- **YOUR INSTRUCTIONS**: Print the data below exactly, but only the lines from the one containing "(hq : (s.port" down to the one containing "hq, Bool.not_true, Bool.false_eq_true, if_false]", inclusive.

- **Extracted records**:

/-- The stop that a fired boundary begins: at a freewheel boundary whose step lasts 2,500 ns or more. -/
def State.boundaryStop (s : State) : State :=
  if s.cad.freewheel && decide (s.stepNs ≥ 2500) then s.regionStop else s

/-- CLK_REGION_WRITE. -/
def State.doClkRegionWrite (s : State) (v : W) : State :=
  if s.present Reg.CLK_REGION then
    let c := v.toNat % 8
    let t := (v.toNat >>> 4) % 8
    let m := (if codeValid c then 7 else 0) ||| (if codeValid t then 0x70 else 0)
    let s1 := s.putMasked Reg.CLK_REGION (BitVec.ofNat 64 m) v
    let s2 : State := { s1 with clk := { s1.clk with
      pendCmb := pendAfter s1.clk.cmbCur c s1.clk.pendCmb, pendTil := pendAfter s1.clk.tilCur t s1.clk.pendTil } }
    if s2.notRunning then s2.regionStop else s2
  else s

/-- REGION_STOP_DONE: a change that became pending meanwhile starts at once while no boundary fires. -/
def State.doRegionStopDone (s : State) : State :=
  if s.clk.stopping then
    let s1 := ({ s with clk := { s.clk with stopping := false } }).raise Fld.CLK_STATUS_REGION_DONE
    if s1.notRunning then s1.regionStop else s1
  else s

/-! ### Standby (R390) -/

/-- No time reaches the unit any more: its selected inputs are lost, and the servo passes through BRIDGE (R22). -/
def State.loseInput (s : State) (d : Dom) : State := if s.isRoot && d == s.ownDom then s else s.setInput d none 0
def State.loseTime (s : State) : State :=
  let s1 := { s with ref := { s.ref with pt := ⟨[], []⟩ } }
  (((s1.loseInput .A).loseInput .B).settleActive 0).settleRoot

/-- Every port that is not isolated goes DOWN. -/
def State.portsDown (s : State) : State :=
  ((upto s.nPorts).filter fun p => (s.port p).st != .isolated && (s.port p).st != .down).foldl (fun t p => t.portDown p) s

def State.sleepCores (s : State) (on : Bool) : State :=
  { s with evq := { s.evq with
      cores := ([1, 2, 3] : List Nat).foldl (fun (t : Tab CoreSt) c => t.set c { t.get c {} with asleep := on }) s.evq.cores } }

/-- A write of CLK_POWER.STANDBY. -/
def State.standby (s : State) (on : Bool) : State :=
  if !s.belfryOn || s.pwr.power != .on || s.clk.standby == on then s
  else if on then
    (if s.cad.st == .idle then
      let s1 := ((s.portsDown.loseTime).setReg Reg.CLK_POWER 1)
      let s2 : State := { s1 with clk := { s1.clk with standby := true } }
      if s2.isVd then s2.sleepCores true else s2
     else s.setBit Fld.CLK_STATUS_STANDBY_REFUSED)
  else
    let s1 := s.setReg Reg.CLK_POWER 0
    let s2 : State := { s1 with clk := { s1.clk with standby := false } }
    if s2.isVd then s2.sleepCores false else s2

def State.doStandbyEnter (s : State) (v : W) : State := s.standby ((v ||| 1).getLsbD 0)
def State.doStandbyExit (s : State) (v : W) : State := s.standby ((v &&& ~~~1).getLsbD 0)

/-! ### Comparators (R388, R389) -/

/-- What a firing tells of the outside: the reading of the sensor of comparator 4 or 5, or activity on the sideband. -/
def State.cmpSense (s : State) (f : CmpFire) : State :=
  if f.n = 4 then { s with pwr := { s.pwr with vin := (f.reading.map Int.toNat).getD s.pwr.vin } }
  else if f.n = 5 then { s with pwr := { s.pwr with tj := f.reading.getD s.pwr.tj } }
  else if f.n = 7 then { s with clk := { s.clk with sbAt := some s.time.now } }
  else s

/-- May a comparator fire: its EN bit is 1, and its filtered level is 1; for what is measured outside the block the command
comes after the filter (log entry 91). -/
def State.cmpFires (s : State) (n : Nat) : Bool :=
  decide (n < 8) && (s.reg Reg.CLK_CMP_CFG).getLsbD n && (if n = 4 || n = 5 || n = 7 then s.cmpRaw n else s.cmpLevel n)

/-- An HT wake is one-shot: firing clears its EN. -/
def State.cmpDisarm (s : State) (n : Nat) : State :=
  if n < 4 then s.setReg (Reg.CLK_WAKE_HT + 8 * n) (s.reg (Reg.CLK_WAKE_HT + 8 * n) &&& 0x7FFFFFFFFFFFFFFF) else s

/-- The filter of a comparator that fires has passed its level. -/
def State.cmpPassed (s : State) (n : Nat) : State :=
  { s with clk := { s.clk with cmpFilt := s.clk.cmpFilt.set n { level := true } } }

/-- What the belfry does when a comparator fires (R389). -/
def State.cmpFired (s : State) (n : Nat) : State :=
    let cfg := s.reg Reg.CLK_CMP_CFG
    let s1 := (s.cmpDisarm n).setReg Reg.CLK_CMP_STATUS (s.reg Reg.CLK_CMP_STATUS ||| BitVec.ofNat 64 (2 ^ n))
    let s2 := s1.record 0x0E80 (s1.readReg .lantern Reg.CLK_CMP_STATUS) 0
    let s3 := if cfg.getLsbD (8 + n) then s2.standby false else s2
    if (n = 4 && cfg.getLsbD 16) || (n = 5 && cfg.getLsbD 17) then s3.latchQuiesce else s3

/-- COMPARATOR_FIRE. -/
def State.doComparatorFire (s : State) (f : CmpFire) : State :=
  let t := s.cmpSense f
  if s.belfryOn && t.cmpFires f.n then (t.cmpPassed f.n).cmpFired f.n else s

/-! ### The energy ledger: measurement and plan (R391 to R396) -/

/-- A ledger period in ns. -/
def periodNs : Nat := 1024000

/-- The kind of step that contains an HT: neither for a unit that is not awake. -/
def State.kindAt (s : State) (ns : Nat) : StepKind :=
  if s.awake then (((s.nrg.kinds.filter fun e => e.1 ≤ ns).getLast?).map (·.2)).getD .neither else .neither

/-- POWER_SAMPLE: one sample in mW, with what the other sensors read then (log entry 189), for the 1 µs that ends now, of the
kind of step at its midpoint (R391, R392). -/
def State.doPowerSample (s : State) (x : PowerSample) : State :=
  if s.isVd && s.belfryOn then
    let k := s.kindAt (s.htNs.toNat - 500)
    let n := s.nrg
    let mw := x.mw
    let p := match x.sensors with
      | some y => { s.pwr with vin := y.vin, iin := y.iin, tc := y.tc, tj := y.tj }
      | none => s.pwr
    { s with
      pwr := { p with pin := mw },
      nrg := { n with
        sumNj := (n.sumNj + mw) % 2 ^ 64,
        accEw := if k = .work then n.accEw + mw else n.accEw, accTw := if k = .work then n.accTw + 1000 else n.accTw,
        accEf := if k = .freewheel then n.accEf + mw else n.accEf, accTf := if k = .freewheel then n.accTf + 1000 else n.accTf } }
  else s

/-- A measured cost after a period (R392): at least 100 samples; the difference divided by 8 goes towards zero. -/
def costAfter (valid : Bool) (m accE accT step : Nat) : Nat × Bool :=
  if accT < 100000 then (m, valid)
  else
    let p := accE * step / accT / 1000
    if valid then ((((m : Int) + ((p : Int) - (m : Int)).tdiv 8).toNat) % 2 ^ 32, true) else (p % 2 ^ 32, true)
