-- ==== Sys2Proof/Machine/Pins.lean ====
section
/-! DEFINITION. Sys2Proof/Machine/Pins.lean: the output pins that follow the state of the unit and carry nothing of their
own: those of a VSU (R31, R434 to R436, R438) and of the VD module (R485). What a unit sends or pulses stands in
`State.out`, the sequencer port in `CadSt.seqp`, MOD_PG and MOD_FAULT_N in `PwrSt`. -/

namespace Sys2Proof.Machine

/-! ### The VSU's lanes (R435) -/

/-- LNn_RATE: 1 for 224 Gb/s, 0 for 112 Gb/s; it follows the lane's rate while LNn_TXEN is 0 (R57, R204). -/
def State.laneRate (s : State) (n : Nat) : Bool := (s.fab.laneOut.get n (true, false)).1

/-- LNn_TXEN: the transmitter of a lane is on while its port trains or carries frames, but not from before RATE changes until
after it (log entry 171). -/
def State.laneTxEn (s : State) (n : Nat) : Bool :=
  s.awake && ((s.port (lanePort n)).st == .training || s.carriesOs (lanePort n)) && s.laneFast n == s.laneRate n &&
  !(s.fab.laneOut.get n (true, false)).2

/-- LNn_LPBK: near-end loopback during a loopback run on the lane (R50). -/
def State.laneLpbk (s : State) (n : Nat) : Bool := s.tdc.lbLane == some n

/-- LN0_SWAP and LN4_SWAP: lane 0 of a port is turned (R57). -/
def State.laneSwap (s : State) (p : Nat) : Bool := (s.port p).lane0Swap

/-! ### The ports to the host die (R31, R415, R436, R438, R443) -/

/-- DISC_CLK_OUT runs: the belfry runs and HT_CTRL.DISC_OUT_EN is 1. -/
def State.discRuns (s : State) : Bool := s.isVsu && s.belfryOn && s.flag Fld.HT_CTRL_DISC_OUT_EN

/-- EVT_IRQ: host queue 0 is not empty. -/
def State.evtIrq (s : State) : Bool := s.isVsu && decide ((s.hostQ 0).count ≠ 0)

/-- STX_READY[q]: the queue has room. -/
def State.stxReady (s : State) (q : Nat) : Bool :=
  !s.isVd && s.awake && decide (q < s.hostQueues) && decide ((s.fab.stq.get q []).length < 32)

/-- STX_SREADY: the side buffer has room. -/
def State.stxSready (s : State) : Bool := !s.isVd && s.awake && decide (s.sideBuf < 32)

/-- SPKp_REQ_READY: low only while the port's previous request waits for its translation entry. -/
def State.spkReady (s : State) (p : Nat) : Bool := s.awake && s.srcOk (.vsuPort p)

/-! ### The module's contacts (R485) -/

/-- I2C_ALERT_N: low while a status bit [1] to [4] of the sensor registers is 1. -/
def State.i2cAlertN (s : State) : Bool := !s.i2cAlert

end Sys2Proof.Machine
end

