/-- Changes of the spread depth (R19, R20, R41): a written depth of 0 to 10 becomes pending and 11 to 15 are ignored; 64 µs
later a unit that is IDLE or HELD commits it; at a profile start the modulator uses the committed depth in LOCKED, BRIDGE
and HOLDOVER and depth 0 otherwise, and the newest of four anchor slots holds the count and HT of that edge. -/
def Obligations.SpreadDepthChangesAtProfileStart : Prop :=
  (∀ (s : State) (v : W), s.present Reg.HT_CTRL = true → ∃ t, exec (.spreadDepthWrite v) s = .next t ∧
    OnlyRegs [Reg.HT_CTRL] { s with time := t.time, out := t.out } t ∧
    (v.toNat % 16 ≤ 10 → t.fld Fld.HT_CTRL_SPREAD_DEPTH = v.toNat % 16 ∧
      t.time = { s.time with depthPend := some (v.toNat % 16, s.time.now), depthWait := true }) ∧
    (v.toNat % 16 > 10 → t.fld Fld.HT_CTRL_SPREAD_DEPTH = s.fld Fld.HT_CTRL_SPREAD_DEPTH ∧ t.time = s.time) ∧
    (s.isVd = true → t.out = s.out)) ∧
  (∀ (s : State) (d t0 : Nat), s.cad.st ≠ .running → s.time.depthPend = some (d, t0) → s.time.now - t0 ≥ 64 * usX →
    exec .spreadDepthCommit s = .next { s with time := { s.time with depthPend := none, depthComm := d } }) ∧
  (∀ s : State, s.profileDue = true → ∃ t, exec .profileStart s = .next t ∧
    t = { s with
      time := { s.time with depthUse := t.time.depthUse, depthWait := s.time.depthPend.isSome },
      tdc := { s.tdc with anchors := t.tdc.anchors } } ∧
    (s.time.servo = .locked ∨ s.time.servo = .bridge ∨ s.time.servo = .holdover → t.time.depthUse = s.time.depthComm) ∧
    (s.time.servo = .freerun ∨ s.time.servo = .coarse ∨ s.time.servo = .acquire → t.time.depthUse = 0) ∧
    t.tdc.anchors = ({ cnt := s.tdc.coarse, ns := s.htNs, frac := s.htFrac, depth := t.time.depthUse } ::
      s.tdc.anchors).take 4)

/-- The servo's own transitions (R22, R129, R382): 4,096 heartbeats within ±50 ps with calibrated entries take ACQUIRE to
LOCKED; at the first alignment the crossings are aligned and a VSU notes the offset of its host clock, a free value (log
entry 170); 1 ms in BRIDGE ends in FREERUN with depth 0 and no selected input; neither moves HT (R27). The sixteenth
heartbeat of the active domain with only discarded errors (R21): HT_STATUS.DISCARD_RUN is set, the input is lost and its
error history with it; a LOCKED unit other than a root that has no other source enters BRIDGE and keeps HT (R22, R27). -/
def Obligations.ServoLocksBridgesAndLosesInputs : Prop :=
  ((∀ s : State, s.time.servo = .acquire → s.time.run50 ≥ 4096 → s.inputsCalibrated = true →
     s.isRoot = false → ∃ t, exec .servoLock s = .next t ∧ t.time.servo = .locked ∧ t.time.htx = s.time.htx ∧
       t.clk = { s.clk with
         aligned := true,
         hostOff := if s.clk.aligned = false ∧ s.isVsu = true then Config.hostOffset s.free else s.clk.hostOff } ∧
       t.free = s.free + (if s.clk.aligned = false ∧ s.isVsu = true then 1 else 0) ∧
       t.time.cls = (if s.stale || s.trimMissing then 2 else 1) ∧
       OnlyEvents [Reg.HT_STATUS] { s with time := t.time, clk := t.clk, free := t.free } t) ∧
   (∀ s : State, s.time.servo = .bridge → s.time.now - s.time.bridgeAt ≥ msX → ∃ t, exec .bridgeTimeout s = .next t ∧
     t.time.servo = .freerun ∧ t.time.htx = s.time.htx ∧ t.time.cls = 0 ∧ t.time.depthUse = 0 ∧
     t.ref.sel = ⟨none, none⟩ ∧ OnlyEvents [Reg.HT_STATUS] { s with time := t.time, ref := t.ref } t)) ∧
  (∀ (s : State) (p : Nat), s.time.discard.get s.ref.active ≥ 16 → s.ref.sel.get s.ref.active = some p →
     s.isRoot = false → s.time.servo = .locked →
     (∀ q, q ≠ p → s.candidate s.ref.active q = false) → s.ref.sel.get s.ref.active.other = none →
     ∃ t, exec (.domainInputLost s.ref.active) s = .next t ∧ t.time.servo = .bridge ∧ t.time.bridgeAt = s.time.now ∧
       t.flag Fld.HT_STATUS_DISCARD_RUN = true ∧ t.flag Fld.HT_STATUS_BRIDGE_SEEN = true ∧
       t.ref.sel.get s.ref.active = none ∧ (t.portTime s.ref.active p).errs = [] ∧ t.time.htx = s.time.htx ∧
       OnlyEvents [Reg.HT_STATUS, Reg.REF_STATUS] { s with time := t.time, ref := t.ref } t)
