theorem OnlyEvents.ident_eq (h : OnlyEvents rs u t) : t.ident = u.ident := by rw [h.1]
theorem OnlyEvents.pwr_eq (h : OnlyEvents rs u t) : t.pwr = u.pwr := by rw [h.1]
theorem OnlyEvents.time_eq (h : OnlyEvents rs u t) : t.time = u.time := by rw [h.1]
theorem OnlyEvents.tdc_eq (h : OnlyEvents rs u t) : t.tdc = u.tdc := by rw [h.1]
theorem OnlyEvents.ref_eq (h : OnlyEvents rs u t) : t.ref = u.ref := by rw [h.1]
theorem OnlyEvents.cad_eq (h : OnlyEvents rs u t) : t.cad = u.cad := by rw [h.1]
theorem OnlyEvents.spk_eq (h : OnlyEvents rs u t) : t.spk = u.spk := by rw [h.1]
theorem OnlyEvents.img_eq (h : OnlyEvents rs u t) : t.img = u.img := by rw [h.1]
theorem OnlyEvents.cmb_eq (h : OnlyEvents rs u t) : t.cmb = u.cmb := by rw [h.1]
theorem OnlyEvents.til_eq (h : OnlyEvents rs u t) : t.til = u.til := by rw [h.1]
theorem OnlyEvents.stg_eq (h : OnlyEvents rs u t) : t.stg = u.stg := by rw [h.1]
theorem OnlyEvents.flt_eq (h : OnlyEvents rs u t) : t.flt = u.flt := by rw [h.1]
theorem OnlyEvents.clk_eq (h : OnlyEvents rs u t) : t.clk = u.clk := by rw [h.1]
theorem OnlyEvents.nrg_eq (h : OnlyEvents rs u t) : t.nrg = u.nrg := by rw [h.1]
theorem OnlyEvents.nvs_eq (h : OnlyEvents rs u t) : t.nvs = u.nvs := by rw [h.1]
theorem OnlyEvents.fwu_eq (h : OnlyEvents rs u t) : t.fwu = u.fwu := by rw [h.1]
theorem OnlyEvents.sb_eq (h : OnlyEvents rs u t) : t.sb = u.sb := by rw [h.1]
theorem OnlyEvents.free_eq (h : OnlyEvents rs u t) : t.free = u.free := by rw [h.1]
theorem OnlyEvents.pending_eq (h : OnlyEvents rs u t) : t.pending = u.pending := by rw [h.1]
theorem OnlyEvents.ram_eq (h : OnlyEvents rs u t) : t.fab.ram = u.fab.ram := by rw [h.1]
theorem OnlyEvents.ports_eq (h : OnlyEvents rs u t) : t.fab.ports = u.fab.ports := by rw [h.1]

end

@[simp] theorem State.raise_ident (f : Fld) : (s.raise f).ident = s.ident :=
  (raise_onlyEvents s f).ident_eq
@[simp] theorem State.raise_pwr (f : Fld) : (s.raise f).pwr = s.pwr :=
  (raise_onlyEvents s f).pwr_eq
@[simp] theorem State.raise_time (f : Fld) : (s.raise f).time = s.time :=
  (raise_onlyEvents s f).time_eq
@[simp] theorem State.raise_tdc (f : Fld) : (s.raise f).tdc = s.tdc :=
  (raise_onlyEvents s f).tdc_eq
@[simp] theorem State.raise_ref (f : Fld) : (s.raise f).ref = s.ref :=
  (raise_onlyEvents s f).ref_eq
@[simp] theorem State.raise_cad (f : Fld) : (s.raise f).cad = s.cad :=
  (raise_onlyEvents s f).cad_eq
@[simp] theorem State.raise_spk (f : Fld) : (s.raise f).spk = s.spk :=
  (raise_onlyEvents s f).spk_eq
@[simp] theorem State.raise_img (f : Fld) : (s.raise f).img = s.img :=
  (raise_onlyEvents s f).img_eq
@[simp] theorem State.raise_cmb (f : Fld) : (s.raise f).cmb = s.cmb :=
  (raise_onlyEvents s f).cmb_eq
@[simp] theorem State.raise_til (f : Fld) : (s.raise f).til = s.til :=
  (raise_onlyEvents s f).til_eq
@[simp] theorem State.raise_stg (f : Fld) : (s.raise f).stg = s.stg :=
  (raise_onlyEvents s f).stg_eq
@[simp] theorem State.raise_flt (f : Fld) : (s.raise f).flt = s.flt :=
  (raise_onlyEvents s f).flt_eq
@[simp] theorem State.raise_clk (f : Fld) : (s.raise f).clk = s.clk :=
  (raise_onlyEvents s f).clk_eq
@[simp] theorem State.raise_nrg (f : Fld) : (s.raise f).nrg = s.nrg :=
  (raise_onlyEvents s f).nrg_eq
@[simp] theorem State.raise_nvs (f : Fld) : (s.raise f).nvs = s.nvs :=
  (raise_onlyEvents s f).nvs_eq
@[simp] theorem State.raise_fwu (f : Fld) : (s.raise f).fwu = s.fwu :=
  (raise_onlyEvents s f).fwu_eq
@[simp] theorem State.raise_sb (f : Fld) : (s.raise f).sb = s.sb :=
  (raise_onlyEvents s f).sb_eq
@[simp] theorem State.raise_free (f : Fld) : (s.raise f).free = s.free :=
  (raise_onlyEvents s f).free_eq
@[simp] theorem State.raise_pending (f : Fld) : (s.raise f).pending = s.pending :=
  (raise_onlyEvents s f).pending_eq
@[simp] theorem State.raise_ram (f : Fld) : (s.raise f).fab.ram = s.fab.ram :=
  (raise_onlyEvents s f).ram_eq
@[simp] theorem State.raise_ports (f : Fld) : (s.raise f).fab.ports = s.fab.ports :=
  (raise_onlyEvents s f).ports_eq
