theorem pushTx_justPorts (s : State) (p : Nat) (sched : Bool) (f : Flit) : JustPorts s (s.pushTx p sched f) := rfl

/-- `y` is `x` but for the credits that the port owes its peer. -/
def OwesOnly (x y : PortSt) : Prop := y = { x with owedCr := y.owedCr }

theorem OwesOnly.refl (x : PortSt) : OwesOnly x x := rfl

theorem OwesOnly.trans {x y z : PortSt} (h : OwesOnly x y) (k : OwesOnly y z) : OwesOnly x z := by
  unfold OwesOnly at h k ⊢
  rw [k, h]

theorem freeBuf_justPorts (s : State) (src : Option Nat) (l : Nat) : JustPorts s (s.freeBuf src l) := by
  cases src with
  | none => exact .refl s
  | some p => exact setPort_justPorts s p _

/-- A flit that leaves the buffer of the port that it came from gives that port's peer a credit. -/
theorem port_freeBuf (s : State) (src : Option Nat) (l q : Nat) : OwesOnly (s.port q) ((s.freeBuf src l).port q) := by
  cases src with
  | none => exact .refl _
  | some p =>
    rw [State.freeBuf, State.giveCredit]
    by_cases hq : q = p
    · rw [hq, State.port_setPort_self]
      rfl
    · rw [State.port_setPort_ne _ _ _ _ hq]
      exact .refl _

/-- The level that a side slot serves (R230). -/
def PortSt.sideLevel (x : PortSt) : Option Nat :=
  (afterLevel x.lastLvl).find? fun l => !(x.q.getD l []).isEmpty && decide (0 < x.credits.getD l 0)

/-- The port that has taken a flit out of its queue of a level. -/
def PortSt.served (x : PortSt) (now l : Nat) (r : List (Option Nat × Flit)) : PortSt :=
  { x with
    q := setAt x.q l r, credits := setAt x.credits l (x.credits.getD l 0 - 1), lastLvl := l,
    zeroAt := if x.credits.getD l 0 - 1 = 0 then setAt x.zeroAt l (some now) else x.zeroAt }

section

variable {s : State} {p : Nat}

theorem sideSlot_of_resend (hon : s.flitsOn p = true) {f : Flit} {r : List Flit} (hr : (s.port p).resendSide = f :: r) :
    s.sideSlot p = s.setPort p { s.port p with resendSide := r, txq := (s.port p).txq ++ [f] } := by
  simp only [State.sideSlot, hon, hr, Bool.not_true, Bool.false_eq_true, if_false]

theorem sideSlot_of_level (hon : s.flitsOn p = true) (hr : (s.port p).resendSide = []) {l : Nat}
    (hl : (s.port p).sideLevel = some l) {src : Option Nat} {g : Flit} {r : List (Option Nat × Flit)}
    (hq : (s.port p).q.getD l [] = (src, g) :: r) :
    s.sideSlot p = ((s.setPort p ((s.port p).served s.time.now l r)).pushTx p false g).freeBuf src l := by
  unfold PortSt.sideLevel at hl
  simp only [State.sideSlot, PortSt.served, hon, hr, hl, hq, Bool.not_true, Bool.false_eq_true, if_false]

/-- Once for all, what a side slot can do: nothing, a resend, or a flit of a level. -/
theorem sideSlot_cases (s : State) (p : Nat) : s.sideSlot p = s ∨ (∃ x, s.sideSlot p = s.setPort p x) ∨
    ∃ x g src l, s.sideSlot p = ((s.setPort p x).pushTx p false g).freeBuf src l := by
  unfold State.sideSlot
  dsimp only
  split
  · exact .inl rfl
  · split
    · exact .inr (.inl ⟨_, rfl⟩)
    · split
      · exact .inl rfl
      · split
        · exact .inl rfl
        · exact .inr (.inr ⟨_, _, _, _, rfl⟩)

theorem sideSlot_justPorts (s : State) (p : Nat) : JustPorts s (s.sideSlot p) := by
  obtain h | ⟨x, h⟩ | ⟨x, g, src, l, h⟩ := sideSlot_cases s p
  · rw [h]
    exact .refl s
  · rw [h]
    exact setPort_justPorts s p x
  · rw [h]
    exact ((setPort_justPorts s p x).trans (pushTx_justPorts _ p false g)).trans (freeBuf_justPorts _ src l)

theorem port_pushTx_ne (s : State) (p : Nat) (sched : Bool) (f : Flit) {q : Nat} (hq : q ≠ p) :
    (s.pushTx p sched f).port q = s.port q := State.port_setPort_ne s p q _ hq
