-- ==== Sys2Proof/Machine/Memory.lean ====
section
/-! DEFINITION. Backing stores as lists of (index, value) pairs in one canonical form: indexes strictly rising, no entry
equal to the value `d` that an unlisted index reads as. Used at bytes for the five stores of rule R37 and at shades for
the framebuffer of rule R456 (log 14). -/

namespace Sys2Proof.Machine

/-- What a byte of a store that nothing has listed reads as: `0x00` (DESIGN CHOICE, unsafe, log 4: the launch images
BOOT, CART and INIT_RAM have no default in the spec). -/
def Memory.unlisted : Byte := 0

/-- The value at index `n`, `d` where the list has none. -/
def Memory.read {α : Type} (d : α) : List (Nat × α) → Nat → α
  | [], _ => d
  | (k, v) :: rest, n => if k = n then v else Memory.read d rest n

/-- Stores `v` at index `n`, keeping the canonical form: storing `d` removes the entry. -/
def Memory.write {α : Type} [DecidableEq α] (d : α) : List (Nat × α) → Nat → α → List (Nat × α)
  | [], n, v => if v = d then [] else [(n, v)]
  | (k, w) :: rest, n, v =>
    if n < k then (if v = d then (k, w) :: rest else (n, v) :: (k, w) :: rest)
    else if n = k then (if v = d then rest else (n, v) :: rest)
    else (k, w) :: Memory.write d rest n v

/-- The canonical form from index `lo` up to, not including, `size`. -/
def Memory.wfFrom {α : Type} [DecidableEq α] (d : α) (size : Nat) : Nat → List (Nat × α) → Bool
  | _, [] => true
  | lo, (k, v) :: rest =>
    decide (lo ≤ k) && decide (k < size) && decide (v ≠ d) && Memory.wfFrom d size (k + 1) rest

/-- The canonical form of a store of `size` cells. -/
def Memory.wf {α : Type} [DecidableEq α] (d : α) (size : Nat) (l : List (Nat × α)) : Bool :=
  Memory.wfFrom d size 0 l

/-- The store whose cells from `n` on hold the given bytes. -/
def Memory.ofBytesFrom : Nat → List Byte → List Host.Cell
  | _, [] => []
  | n, b :: bs =>
    if b = Memory.unlisted then Memory.ofBytesFrom (n + 1) bs else (n, b) :: Memory.ofBytesFrom (n + 1) bs

/-- The store that holds a byte image from index 0. -/
def Memory.ofBytes (bs : List Byte) : List Host.Cell := Memory.ofBytesFrom 0 bs

/-- Byte `n` of a store. -/
def readByte (store : List Host.Cell) (n : Nat) : Byte := Memory.read Memory.unlisted store n

/-- Stores a byte. -/
def writeByte (store : List Host.Cell) (n : Nat) (v : Byte) : List Host.Cell :=
  Memory.write Memory.unlisted store n v

end Sys2Proof.Machine
end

- **REPLY TO THE TASK**:
    (hq : (s.port p).q.getD l [] = (src, g) :: r) :
    s.sideSlot p = ((s.setPort p ((s.port p).served s.time.now l r)).pushTx p false g).freeBuf src l := by
  unfold PortSt.sideLevel at hl
  simp only [State.sideSlot, PortSt.served, hon, hr, hl, hq, Bool.not_true, Bool.false_eq_true, if_false]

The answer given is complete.